Officials warn residents not to leave children in hot, parked cars.

Chicago Public Schools is preparing for the heat to be endured in its year-round or 'Track E' schools with plenty of fans and bottled water - but for the most part, no air conditioning. Some parents are upset.

"I put him in an all year-round school to strengthen his learning curve. It's not helping if he's lethargic and can't learn," said Crystal Lott, parent.

Lott's son goes to Jensen Academy whose principal would not speak to ABC7. We were directed by CPS instead to Nicholson Prep, where a Track E principal with an air conditioned office cited realities of education budgeting

"We try to do as best as we can with an ice machine and water coolers with ice and water in all the classrooms. And we purchased the water as well. We keep the kids and staff hydrated. And we're managing," said Rodney Hull, principal, Nicholson Math & Science Prep.

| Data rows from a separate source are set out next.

-- ==== Sys2Proof/Laws/FrameCciOps.lean ====
section
/-! SUPPORT. Frames of Machine/CciOps.lean: what each operation leaves unchanged. -/

namespace Sys2Proof.Machine

@[simp] theorem startBurst_frame (n : Fin 16) (x : ExpSet) (s : State) :
    (startBurst n x s).time = s.time ∧ (startBurst n x s).isl = s.isl ∧ (startBurst n x s).life = s.life
     ∧ (startBurst n x s).mode = s.mode ∧ (startBurst n x s).nor = s.nor ∧ (startBurst n x s).dict = s.dict
     ∧ (startBurst n x s).can = s.can ∧ (startBurst n x s).mbx = s.mbx ∧ (startBurst n x s).win = s.win
     ∧ (startBurst n x s).port = s.port ∧ (startBurst n x s).cache = s.cache ∧ (startBurst n x s).adm = s.adm
     ∧ (startBurst n x s).pack = s.pack ∧ (startBurst n x s).bank = s.bank ∧ (startBurst n x s).packEst = s.packEst
     ∧ (startBurst n x s).bankEst = s.bankEst ∧ (startBurst n x s).hold = s.hold ∧ (startBurst n x s).rails = s.rails
     ∧ (startBurst n x s).keep = s.keep ∧ (startBurst n x s).tremor = s.tremor ∧ (startBurst n x s).outage = s.outage
     ∧ (startBurst n x s).flash = s.flash ∧ (startBurst n x s).ev = s.ev ∧ (startBurst n x s).pending = s.pending := by
  unfold startBurst
  (repeat' split) <;> simp

@[simp] theorem startDirect_frame (n : Fin 16) (s : State) :
    (startDirect n s).time = s.time ∧ (startDirect n s).isl = s.isl ∧ (startDirect n s).life = s.life
     ∧ (startDirect n s).mode = s.mode ∧ (startDirect n s).nor = s.nor ∧ (startDirect n s).dict = s.dict
     ∧ (startDirect n s).can = s.can ∧ (startDirect n s).mbx = s.mbx ∧ (startDirect n s).win = s.win
     ∧ (startDirect n s).port = s.port ∧ (startDirect n s).cache = s.cache ∧ (startDirect n s).adm = s.adm
     ∧ (startDirect n s).pack = s.pack ∧ (startDirect n s).bank = s.bank ∧ (startDirect n s).packEst = s.packEst
     ∧ (startDirect n s).bankEst = s.bankEst ∧ (startDirect n s).hold = s.hold ∧ (startDirect n s).rails = s.rails
     ∧ (startDirect n s).keep = s.keep ∧ (startDirect n s).tremor = s.tremor ∧ (startDirect n s).outage = s.outage
     ∧ (startDirect n s).flash = s.flash ∧ (startDirect n s).ev = s.ev ∧ (startDirect n s).pending = s.pending := by
  unfold startDirect
  (repeat' split) <;> simp

@[simp] theorem pumpStream_frame (n : Fin 16) (s : State) :
    (pumpStream n s).time = s.time ∧ (pumpStream n s).isl = s.isl ∧ (pumpStream n s).life = s.life
     ∧ (pumpStream n s).mode = s.mode ∧ (pumpStream n s).nor = s.nor ∧ (pumpStream n s).dict = s.dict
     ∧ (pumpStream n s).mbx = s.mbx ∧ (pumpStream n s).win = s.win ∧ (pumpStream n s).port = s.port
     ∧ (pumpStream n s).cache = s.cache ∧ (pumpStream n s).adm = s.adm ∧ (pumpStream n s).pack = s.pack
     ∧ (pumpStream n s).bank = s.bank ∧ (pumpStream n s).packEst = s.packEst ∧ (pumpStream n s).bankEst = s.bankEst
     ∧ (pumpStream n s).hold = s.hold ∧ (pumpStream n s).rails = s.rails ∧ (pumpStream n s).keep = s.keep
     ∧ (pumpStream n s).tremor = s.tremor ∧ (pumpStream n s).outage = s.outage ∧ (pumpStream n s).flash = s.flash
     ∧ (pumpStream n s).pending = s.pending := by
  unfold pumpStream
  (repeat' split) <;> simp

@[simp] theorem pumpPort_frame (p : Fin 4) (s : State) :
    (pumpPort p s).time = s.time ∧ (pumpPort p s).isl = s.isl ∧ (pumpPort p s).life = s.life
     ∧ (pumpPort p s).mode = s.mode ∧ (pumpPort p s).nor = s.nor ∧ (pumpPort p s).dict = s.dict
     ∧ (pumpPort p s).mbx = s.mbx ∧ (pumpPort p s).win = s.win ∧ (pumpPort p s).port = s.port
     ∧ (pumpPort p s).cache = s.cache ∧ (pumpPort p s).adm = s.adm ∧ (pumpPort p s).pack = s.pack
     ∧ (pumpPort p s).bank = s.bank ∧ (pumpPort p s).packEst = s.packEst ∧ (pumpPort p s).bankEst = s.bankEst
     ∧ (pumpPort p s).hold = s.hold ∧ (pumpPort p s).rails = s.rails ∧ (pumpPort p s).keep = s.keep
     ∧ (pumpPort p s).tremor = s.tremor ∧ (pumpPort p s).outage = s.outage ∧ (pumpPort p s).flash = s.flash
     ∧ (pumpPort p s).pending = s.pending := by
  unfold pumpPort
  (repeat' split) <;> simp

end Sys2Proof.Machine
end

As city emergency operations officials reminded residents to take precautions with the sun, Muslims are now observing Ramadan, the month out of every year the faithful fast from dawn to dusk - even in these conditions.

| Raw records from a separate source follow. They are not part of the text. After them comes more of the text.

-- ==== Sys2Proof/Laws/FrameTremorCommands.lean ====
section
/-! SUPPORT. Frames of Machine/TremorCommands.lean: what each operation leaves unchanged. -/

namespace Sys2Proof.Machine

theorem enterIdleUp_frame (s : State) :
    (enterIdleUp s).time = s.time ∧ (enterIdleUp s).isl = s.isl ∧ (enterIdleUp s).life = s.life
     ∧ (enterIdleUp s).mode = s.mode ∧ (enterIdleUp s).nor = s.nor ∧ (enterIdleUp s).dict = s.dict
     ∧ (enterIdleUp s).mbx = s.mbx ∧ (enterIdleUp s).win = s.win ∧ (enterIdleUp s).port = s.port
     ∧ (enterIdleUp s).cache = s.cache ∧ (enterIdleUp s).adm = s.adm ∧ (enterIdleUp s).pack = s.pack
     ∧ (enterIdleUp s).bank = s.bank ∧ (enterIdleUp s).packEst = s.packEst ∧ (enterIdleUp s).bankEst = s.bankEst
     ∧ (enterIdleUp s).hold = s.hold ∧ (enterIdleUp s).rails = s.rails ∧ (enterIdleUp s).keep = s.keep
     ∧ (enterIdleUp s).flash = s.flash ∧ (enterIdleUp s).video = s.video ∧ (enterIdleUp s).pending = s.pending := by
  unfold enterIdleUp
  (repeat' split) <;> simp

theorem beginDown_frame (s : State) :
    (beginDown s).time = s.time ∧ (beginDown s).isl = s.isl ∧ (beginDown s).life = s.life ∧ (beginDown s).mode = s.mode
     ∧ (beginDown s).nor = s.nor ∧ (beginDown s).dict = s.dict ∧ (beginDown s).mbx = s.mbx ∧ (beginDown s).win = s.win
     ∧ (beginDown s).port = s.port ∧ (beginDown s).cache = s.cache ∧ (beginDown s).adm = s.adm
     ∧ (beginDown s).pack = s.pack ∧ (beginDown s).bank = s.bank ∧ (beginDown s).packEst = s.packEst
     ∧ (beginDown s).bankEst = s.bankEst ∧ (beginDown s).hold = s.hold ∧ (beginDown s).keep = s.keep
     ∧ (beginDown s).outage = s.outage ∧ (beginDown s).flash = s.flash ∧ (beginDown s).video = s.video
     ∧ (beginDown s).pending = s.pending := by
  unfold beginDown
  (repeat' split) <;> simp

end Sys2Proof.Machine
end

"More of a challenge in this heat, but it does bring you closer to those who are unfortunately fasting out of necessity even in our city," said Dr. Naveed Mallick, Hyde Park Center for Sleep Disorders.

City officials remind residents that public swimming pools are open as well as cooling centers and libraries around the city. To find a cooling center, call 311. They also say residents can go to any police station 24 hours a day.

ComEd announced Thursday afternoon they are suspending any service interruptions until August 16 due to the heat.